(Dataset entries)
::::
/-- Settles O24. -/
theorem slotAdvanceCounts : Obligations.SlotAdvanceCounts := by
  refine ⟨?advance, fun s deadlines timers waits quiet => ?nothing, ?order, fun s => ⟨fun i reason => closeContext_spec s i reason,
    fun r => ⟨rfl, rfl⟩, rfl, fun p => rfl⟩⟩
  case advance =>
    intro s u share held hu hshare hheld
    obtain ⟨counter, items⟩ := takeDue_time s
    have same (n : ItemName) (hn : n = .pressure ∨ n = .slot) : s.contents n = s.takeDue.settleCache.contents n := by
      rcases hn with rfl | rfl <;> unfold State.contents <;> rw [items]
    rw [hu, same .pressure (.inl rfl), ← State.holdShare_eq] at hshare
    rw [hu, same .slot (.inr rfl), ← counter]
    rw [← counter, hshare] at hheld
    exact congrArg Host.Outcome.next (tick_eq _ hheld)
  case nothing =>
    refine takeDue_id s (fun i => ?_) (fun r link => ?_) ?_ fun p => ?_
    · rw [Bool.eq_false_iff, Ne, s.expiredSlot_iff]
      exact fun ⟨opened, out⟩ => deadlines i opened out
    · rw [Bool.eq_false_iff, Ne, s.timerDue_iff]
      rintro ⟨e, timer, reached⟩
      rw [timers r e link timer] at reached
      cases reached
    · rw [List.any_eq_false]
      intro e he
      have := waits e he
      unfold State.waitDue
      rw [Bool.and_eq_true, Bool.not_eq_true', decide_eq_true_iff]
      rintro ⟨pending, out⟩
      rcases this with elapsed | running
      · rw [elapsed] at pending; cases pending
      · omega
    · rw [Bool.eq_false_iff, Ne, s.quietDue_iff]
      rintro ⟨attached, e, until_, reached⟩
      have state : (s.port p).state = .active ∨ (s.port p).state = .draining := by
        cases h : (s.port p).state <;> simp_all [PortState.attached]
      rw [quiet p e state until_] at reached
      cases reached
  case order =>
    intro s a b c ha hb hc
    simp only [← State.expireSlot_eq] at ha
    have ports (t : State) : t.each allPorts (fun p t => t.endQuietPeriod p) =
        (((t.endQuietPeriod 0).endQuietPeriod 1).endQuietPeriod 2).endQuietPeriod 3 := rfl
    unfold State.takeDue
    dsimp only
    rw [ports, hc, hb, ha]
    unfold State.each State.slotsInOrder allReceivers
    rfl

end Sys2Proof.Machine
end

section
/-! PROOF. The store write port: who is granted it, the burst it moves, the page it takes, and the cut at the page limit
(R19, R64 to R67). -/

namespace Sys2Proof.Machine

/-! ## Who is granted the port -/

/-- A receiver wants the port when its record waits for words of its accepted head segment and no page is lacking (R64). -/
theorem Receiver.wantsPort_iff (x : Receiver) : x.wantsPort = true ↔ x.record.isSome = true ∧ x.noPages = false ∧
    ∃ g rest, x.buffer = g :: rest ∧ g.place = .accepted ∧ g.payload ≠ [] := by
  have words : x.unwritten.isEmpty = false ↔ ∃ g rest, x.buffer = g :: rest ∧ g.place = .accepted ∧ g.payload ≠ [] := by
    unfold Receiver.unwritten Receiver.head
    cases x.buffer with
    | nil => simp
    | cons g rest => by_cases accepted : g.place = .accepted <;> simp [accepted]
  unfold Receiver.wantsPort
  simp only [Bool.and_eq_true, Bool.not_eq_true', words]
  exact ⟨fun ⟨⟨record, words⟩, pages⟩ => ⟨record, pages, words⟩, fun ⟨record, pages, words⟩ => ⟨⟨record, words⟩, pages⟩⟩

section
variable (s : State) (r : ReceiverId)

/-- The number of places from one receiver to another in round-robin order, and the receiver at it. -/
theorem receiver_at (b k : ReceiverId) : b + Fin.ofNat 24 (k - b).val = k := by
  rw [show Fin.ofNat 24 (k - b).val = k - b from Fin.ofNat_val_eq_self _]
  exact add_sub_cancel b k

theorem receiver_place (b : ReceiverId) {j : Nat} (h : j < 24) : (b + Fin.ofNat 24 j - b).val = j := by
  rw [add_sub_cancel_left]
  exact Nat.mod_eq_of_lt h

/-- The port is granted to the first receiver after the one served last that wants it (R64). -/
theorem State.nextGrant_iff : s.nextGrant = some r ↔ (s.rx r).wantsPort = true ∧
    ∀ k, (k - (s.lastServed + 1)).val < (r - (s.lastServed + 1)).val → (s.rx k).wantsPort = false := by
  have order : s.nextGrant = ((List.range 24).find? fun d => (s.rx (s.lastServed + 1 + Fin.ofNat 24 d)).wantsPort).map
      fun d => s.lastServed + 1 + Fin.ofNat 24 d := List.find?_map
  rw [order, Option.map_eq_some_iff]
  constructor
  · rintro ⟨d, found, rfl⟩
    obtain ⟨wants, inRange, first⟩ := List.find?_range_eq_some.mp found
    refine ⟨wants, fun k before => ?_⟩
    rw [receiver_place _ (List.mem_range.mp inRange)] at before
    have := first _ before
    rwa [receiver_at, Bool.not_eq_true'] at this
  · rintro ⟨wants, first⟩
    refine ⟨(r - (s.lastServed + 1)).val, List.find?_range_eq_some.mpr ⟨?_, ?_, fun j before => ?_⟩, receiver_at _ r⟩
    · rwa [receiver_at]
    · exact List.mem_range.mpr (r - (s.lastServed + 1)).isLt
    · rw [Bool.not_eq_true']
      refine first _ ?_
      rwa [receiver_place _ (before.trans (r - (s.lastServed + 1)).isLt)]

/-- With no receiver wanting the port none is granted it. -/
theorem State.nextGrant_none (h : ∀ k, (s.rx k).wantsPort = false) : s.nextGrant = none :=
  List.find?_eq_none.mpr fun k _ => by simp [h k]

theorem grantPort_none (fuel : Nat) (h : s.nextGrant = none) : s.grantPort fuel = s := by
  cases fuel with
  | zero => rfl
  | succ fuel =>
    unfold State.grantPort
    rw [h]

theorem exec_storeBurst : exec .storeBurst s = .next (s.grantPort maxGrants).settleCache := rfl

theorem maxGrants_eq : maxGrants = 599 + 1 := rfl

/-- With no receiver wanting the port nothing moves (log 2). -/
theorem exec_storeBurst_none (h : ∀ k, (s.rx k).wantsPort = false) : exec .storeBurst s = .next s.settleCache := by
  rw [exec_storeBurst, grantPort_none s _ (s.nextGrant_none h)]

end

/-- The next word needs a new page where no write page stands or it is full (R65). -/
theorem ProvisionalRecord.needsPage_iff (x : ProvisionalRecord) :
    x.needsPage = true ↔ x.writePage = 0 ∨ x.writeFill = 64 := by
  simp [ProvisionalRecord.needsPage, Config.pageWords]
::::
### ACTIVITY
What is needed is a word-for-word copy of the records.

### SOLUTION TO THIS TASK
/-- Settles O24. -/
theorem slotAdvanceCounts : Obligations.SlotAdvanceCounts := by
  refine ⟨?advance, fun s deadlines timers waits quiet => ?nothing, ?order, fun s => ⟨fun i reason => closeContext_spec s i reason,
    fun r => ⟨rfl, rfl⟩, rfl, fun p => rfl⟩⟩
  case advance =>
    intro s u share held hu hshare hheld
    obtain ⟨counter, items⟩ := takeDue_time s
    have same (n : ItemName) (hn : n = .pressure ∨ n = .slot) : s.contents n = s.takeDue.settleCache.contents n := by
      rcases hn with rfl | rfl <;> unfold State.contents <;> rw [items]
    rw [hu, same .pressure (.inl rfl), ← State.holdShare_eq] at hshare
    rw [hu, same .slot (.inr rfl), ← counter]
    rw [← counter, hshare] at hheld
    exact congrArg Host.Outcome.next (tick_eq _ hheld)
  case nothing =>
    refine takeDue_id s (fun i => ?_) (fun r link => ?_) ?_ fun p => ?_
    · rw [Bool.eq_false_iff, Ne, s.expiredSlot_iff]
      exact fun ⟨opened, out⟩ => deadlines i opened out
    · rw [Bool.eq_false_iff, Ne, s.timerDue_iff]
      rintro ⟨e, timer, reached⟩
      rw [timers r e link timer] at reached
      cases reached
    · rw [List.any_eq_false]
      intro e he
      have := waits e he
      unfold State.waitDue
      rw [Bool.and_eq_true, Bool.not_eq_true', decide_eq_true_iff]
      rintro ⟨pending, out⟩
      rcases this with elapsed | running
      · rw [elapsed] at pending; cases pending
      · omega
    · rw [Bool.eq_false_iff, Ne, s.quietDue_iff]
      rintro ⟨attached, e, until_, reached⟩
      have state : (s.port p).state = .active ∨ (s.port p).state = .draining := by
        cases h : (s.port p).state <;> simp_all [PortState.attached]
      rw [quiet p e state until_] at reached
      cases reached
  case order =>
    intro s a b c ha hb hc
    simp only [← State.expireSlot_eq] at ha
    have ports (t : State) : t.each allPorts (fun p t => t.endQuietPeriod p) =
        (((t.endQuietPeriod 0).endQuietPeriod 1).endQuietPeriod 2).endQuietPeriod 3 := rfl
    unfold State.takeDue
    dsimp only
    rw [ports, hc, hb, ha]
    unfold State.each State.slotsInOrder allReceivers
    rfl

end Sys2Proof.Machine
end

section
/-! PROOF. The store write port: who is granted it, the burst it moves, the page it takes, and the cut at the page limit
(R19, R64 to R67). -/

namespace Sys2Proof.Machine

/-! ## Who is granted the port -/

/-- A receiver wants the port when its record waits for words of its accepted head segment and no page is lacking (R64). -/
theorem Receiver.wantsPort_iff (x : Receiver) : x.wantsPort = true ↔ x.record.isSome = true ∧ x.noPages = false ∧
    ∃ g rest, x.buffer = g :: rest ∧ g.place = .accepted ∧ g.payload ≠ [] := by
  have words : x.unwritten.isEmpty = false ↔ ∃ g rest, x.buffer = g :: rest ∧ g.place = .accepted ∧ g.payload ≠ [] := by
    unfold Receiver.unwritten Receiver.head
    cases x.buffer with
    | nil => simp
    | cons g rest => by_cases accepted : g.place = .accepted <;> simp [accepted]
  unfold Receiver.wantsPort
  simp only [Bool.and_eq_true, Bool.not_eq_true', words]
  exact ⟨fun ⟨⟨record, words⟩, pages⟩ => ⟨record, pages, words⟩, fun ⟨record, pages, words⟩ => ⟨⟨record, words⟩, pages⟩⟩

section
variable (s : State) (r : ReceiverId)

/-- The number of places from one receiver to another in round-robin order, and the receiver at it. -/
theorem receiver_at (b k : ReceiverId) : b + Fin.ofNat 24 (k - b).val = k := by
  rw [show Fin.ofNat 24 (k - b).val = k - b from Fin.ofNat_val_eq_self _]
  exact add_sub_cancel b k

theorem receiver_place (b : ReceiverId) {j : Nat} (h : j < 24) : (b + Fin.ofNat 24 j - b).val = j := by
  rw [add_sub_cancel_left]
  exact Nat.mod_eq_of_lt h

/-- The port is granted to the first receiver after the one served last that wants it (R64). -/
theorem State.nextGrant_iff : s.nextGrant = some r ↔ (s.rx r).wantsPort = true ∧
    ∀ k, (k - (s.lastServed + 1)).val < (r - (s.lastServed + 1)).val → (s.rx k).wantsPort = false := by
  have order : s.nextGrant = ((List.range 24).find? fun d => (s.rx (s.lastServed + 1 + Fin.ofNat 24 d)).wantsPort).map
      fun d => s.lastServed + 1 + Fin.ofNat 24 d := List.find?_map
  rw [order, Option.map_eq_some_iff]
  constructor
  · rintro ⟨d, found, rfl⟩
    obtain ⟨wants, inRange, first⟩ := List.find?_range_eq_some.mp found
    refine ⟨wants, fun k before => ?_⟩
    rw [receiver_place _ (List.mem_range.mp inRange)] at before
    have := first _ before
    rwa [receiver_at, Bool.not_eq_true'] at this
  · rintro ⟨wants, first⟩
    refine ⟨(r - (s.lastServed + 1)).val, List.find?_range_eq_some.mpr ⟨?_, ?_, fun j before => ?_⟩, receiver_at _ r⟩
    · rwa [receiver_at]
    · exact List.mem_range.mpr (r - (s.lastServed + 1)).isLt
    · rw [Bool.not_eq_true']
      refine first _ ?_
      rwa [receiver_place _ (before.trans (r - (s.lastServed + 1)).isLt)]

/-- With no receiver wanting the port none is granted it. -/
theorem State.nextGrant_none (h : ∀ k, (s.rx k).wantsPort = false) : s.nextGrant = none :=
  List.find?_eq_none.mpr fun k _ => by simp [h k]

theorem grantPort_none (fuel : Nat) (h : s.nextGrant = none) : s.grantPort fuel = s := by
  cases fuel with
  | zero => rfl
  | succ fuel =>
    unfold State.grantPort
    rw [h]

theorem exec_storeBurst : exec .storeBurst s = .next (s.grantPort maxGrants).settleCache := rfl

theorem maxGrants_eq : maxGrants = 599 + 1 := rfl

/-- With no receiver wanting the port nothing moves (log 2). -/
theorem exec_storeBurst_none (h : ∀ k, (s.rx k).wantsPort = false) : exec .storeBurst s = .next s.settleCache := by
  rw [exec_storeBurst, grantPort_none s _ (s.nextGrant_none h)]

end

/-- The next word needs a new page where no write page stands or it is full (R65). -/
theorem ProvisionalRecord.needsPage_iff (x : ProvisionalRecord) :
    x.needsPage = true ↔ x.writePage = 0 ∨ x.writeFill = 64 := by
  simp [ProvisionalRecord.needsPage, Config.pageWords]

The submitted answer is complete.